How to actually get work done with Claude
A working guide for people who want to use AI for real work, not party tricks. Setup, the rules that matter, the patterns that work, and playbooks for web design, finance, business, and real estate. Built by someone using these tools every day.
What's in here
Why Claude vs other AIs
All current frontier models are good. The differences show up when you push hard on a specific kind of work. Here's how the major models actually behave in practice — with Claude as the reference point because it's what most of this guide is tuned for.
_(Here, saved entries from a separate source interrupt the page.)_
-- ==== Sys2Proof/Laws/Transmit.lean ====
section
/-! SUPPORT. Laws/Transmit.lean: positions, durations and one tick step of the transmit engine
(42_transmitter.md R238 to R241). -/

namespace Sys2Proof.Machine

/-- A segment's duration fits the 24-bit timer (R232). -/
theorem product_le (b : BitVec 16) (f : BitVec 8) : b.toNat * f.toNat ≤ 16711425 := by
  have hb : b.toNat ≤ 65535 := by omega
  have hf : f.toNat ≤ 255 := by omega
  calc b.toNat * f.toNat ≤ 65535 * 255 := Nat.mul_le_mul hb hf
    _ = 16711425 := by norm_num

theorem posDuration_le (l : TxLatch) (p : TxPos) : posDuration l p ≤ 16711425 := by
  unfold posDuration
  split <;> exact product_le _ _

/-- The timer holds the duration of the segment it is loaded with (R239, R232). -/
theorem timer_toNat (l : TxLatch) (p : TxPos) :
    (BitVec.ofNat 24 (posDuration l p)).toNat = posDuration l p := by
  have := posDuration_le l p
  simp only [BitVec.toNat_ofNat]
  exact Nat.mod_eq_of_lt (by omega)

/-- What a search finds has nonzero duration (R240). -/
theorem seekPos_pos {l : TxLatch} {n : Nat} {o : Option TxPos} {p : TxPos}
    (h : seekPos l n o = some p) : 0 < posDuration l p := by
  induction n generalizing o with
  | zero => simp [seekPos] at h
  | succ n ih =>
    cases o with
    | none => simp [seekPos] at h
    | some q =>
      rw [seekPos] at h
      split at h
      case isTrue hq => cases h; exact hq
      case isFalse => exact ih h

/-- A property that the start of a search has and `succ` keeps holds of what the search finds. -/
theorem seekPos_induct {l : TxLatch} {P : TxPos → Prop}
    (hs : ∀ p q, P p → succPos l p = some q → P q) {n : Nat} {o : Option TxPos} {p : TxPos}
    (ho : ∀ q, o = some q → P q) (h : seekPos l n o = some p) : P p := by
  induction n generalizing o with
  | zero => simp [seekPos] at h
  | succ n ih =>
    cases o with
    | none => simp [seekPos] at h
    | some q =>
      rw [seekPos] at h
      split at h
      case isTrue => cases h; exact ho _ rfl
      case isFalse => exact ih (fun r hr => hs q r (ho q rfl) hr) h

theorem frameStart_inRange (l : TxLatch) (b : BitVec 6) (r : BitVec 16) (h : r.toNat < l.rep.toNat) :
    (frameStart l b r).inRange l := by
  unfold frameStart
  split
  case isTrue => exact ⟨h, by simp⟩
  case isFalse hl =>
    refine ⟨h, fun _ => ?_⟩
    have : l.len.toNat ≠ 0 := fun h0 => hl (BitVec.eq_of_toNat_eq (by simpa using h0))
    have : (l.len - 1).toNat = l.len.toNat - 1 := by
      rw [BitVec.toNat_sub_of_le] <;> simp [BitVec.le_def]; omega
    show (l.len - 1).toNat < l.len.toNat
    omega

theorem startPos_inRange (l : TxLatch) (p : TxPos) (h : startPos l = some p) : p.inRange l := by
  unfold startPos at h
  split at h
  case isTrue => simp at h
  case isFalse hr =>
    cases h
    apply frameStart_inRange
    have : l.rep.toNat ≠ 0 := fun h0 => hr (BitVec.eq_of_toNat_eq (by simpa using h0))
    show (0#16).toNat < _
    simp; omega

/-- `succ` keeps a position in range (R240). -/
theorem succPos_inRange (l : TxLatch) (p q : TxPos) (hp : p.inRange l) (h : succPos l p = some q) :
    q.inRange l := by
  obtain ⟨ph, b, r⟩ := p
  obtain ⟨hr, hb⟩ := hp
  cases ph with
  | da => simp only [succPos, Option.some.injEq] at h; subst h; exact ⟨hr, fun _ => hb (.inl rfl)⟩
  | di =>
    simp only [succPos] at h
    split at h
    case isTrue => cases h; exact ⟨hr, by simp⟩
    case isFalse h0 =>
      cases h
      refine ⟨hr, fun _ => ?_⟩
      have h1 : b.toNat < l.len.toNat := hb (.inr rfl)
      have h2 : b.toNat ≠ 0 := fun h => h0 (BitVec.eq_of_toNat_eq (by simpa using h))
      have : (b - 1).toNat = b.toNat - 1 := by
        rw [BitVec.toNat_sub_of_le] <;> simp [BitVec.le_def]; omega
      show (b - 1).toNat < l.len.toNat
      omega
  | sa => simp only [succPos, Option.some.injEq] at h; subst h; exact ⟨hr, by simp⟩
  | si =>
    simp only [succPos] at h
    split at h
    case isTrue hn =>
      cases h
      apply frameStart_inRange
      have : (r + 1).toNat = r.toNat + 1 := by
        rw [BitVec.toNat_add_of_lt] <;> simp; omega
      omega
    case isFalse => simp at h

section enterSegment
variable (f : Bool) (e : TxEngine) (p : TxPos)
@[simp] theorem enterSegment_none_state : (enterSegment f e none).state = .idle := rfl
@[simp] theorem enterSegment_none_level :
    (enterSegment f e none).level = finalLevel f e.latch := rfl
@[simp] theorem enterSegment_some_state : (enterSegment f e (some p)).state = .run := rfl
@[simp] theorem enterSegment_some_level : (enterSegment f e (some p)).level = posLevel e.latch p := rfl
@[simp] theorem enterSegment_some_pos : (enterSegment f e (some p)).pos = p := rfl
@[simp] theorem enterSegment_some_timer :
    (enterSegment f e (some p)).timer = BitVec.ofNat 24 (posDuration e.latch p) := rfl
@[simp] theorem enterSegment_latch (o : Option TxPos) : (enterSegment f e o).latch = e.latch := by
  cases o <;> rfl
end enterSegment

/-- All that a tick step can do (R239). -/
theorem tickEngine_cases (f : Bool) (e : TxEngine) :
    (e.state = .idle ∧ tickEngine f e = e) ∨
    (e.state = .armed ∧ tickEngine f e = enterSegment f e (firstPos e.latch)) ∨
    (e.state = .run ∧ e.timer - 1 = 0 ∧
      tickEngine f e = enterSegment f { e with timer := e.timer - 1 } (nextPos e.latch e.pos)) ∨
    (e.state = .run ∧ e.timer - 1 ≠ 0 ∧ tickEngine f e = { e with timer := e.timer - 1 }) := by
  unfold tickEngine
  match h : e.state with
  | .idle => exact .inl ⟨rfl, rfl⟩
  | .armed => exact .inr (.inl ⟨rfl, rfl⟩)
  | .run =>
    by_cases ht : e.timer - 1 = 0
    · exact .inr (.inr (.inl ⟨rfl, ht, if_pos ht⟩))
    · exact .inr (.inr (.inr ⟨rfl, ht, if_neg ht⟩))

@[simp] theorem tickEngine_latch (f : Bool) (e : TxEngine) : (tickEngine f e).latch = e.latch := by
  obtain ⟨_, h⟩ | ⟨_, h⟩ | ⟨_, _, h⟩ | ⟨_, _, h⟩ := tickEngine_cases f e <;> simp [h]

/-- An idle engine stays as it is. -/
theorem tickTimes_idle (f : Bool) (n : Nat) (e : TxEngine) (h : e.state = .idle) :
    tickTimes f n e = e := by
  induction n with
  | zero => rfl
  | succ n ih =>
    have : tickEngine f e = e := by simp [tickEngine, h]
    rw [tickTimes, this, ih]

theorem tickTimes_add (f : Bool) (a b : Nat) (e : TxEngine) :
    tickTimes f (a + b) e = tickTimes f b (tickTimes f a e) := by
  induction a generalizing e with
  | zero => simp [tickTimes]
  | succ a ih => rw [Nat.add_right_comm, tickTimes, ih]; rfl

theorem bitSegments_length (l : TxLatch) (n : Nat) : (bitSegments l n).length = 2 * n := by
  induction n with
  | zero => rfl
  | succ n ih => simp only [bitSegments, shapeSegments, List.length_append, List.length_cons,
      List.length_nil, ih]; omega

theorem repeatFrames_length (l : TxLatch) (n : Nat) :
    (repeatFrames l n).length = n * (2 * l.len.toNat + 2) := by
  induction n with
  | zero => simp [repeatFrames]
  | succ n ih =>
    simp only [repeatFrames, frameSegments, shapeSegments, List.length_append, bitSegments_length,
      List.length_cons, List.length_nil, ih]
    ring

end Sys2Proof.Machine
end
| Model | Where it shines | Where it stumbles |
|---|---|---|
| Claude | Long, careful reasoning. Writing in your voice. Refactoring code. Pushing back when you're wrong. Honest about uncertainty. | Slower. Less aggressive about citing recent web content. Will sometimes ask clarifying questions when you wanted action. |
| GPT-4 / GPT-5 | Broad capability across categories. Strong default when you don't know which model fits. | Sometimes confident when wrong. Style can feel generic without prompt steering. |
| Gemini | Multimodal (images, video, long PDFs). Math and structured data. Speed. | Less polished prose. Inconsistent on long-form reasoning. |
| Grok | Distinct voice. Less filtered for edgier creative work. | Less reliable for analytical/professional output. |
| Perplexity | Web-grounded answers with real citations. Best for "what's the current state of X." | Not for creative or open-ended generative work. |
Setup essentials
Five minutes that will save you hours later. Skip these and you'll keep wondering why prompts that work for other people don't work for you.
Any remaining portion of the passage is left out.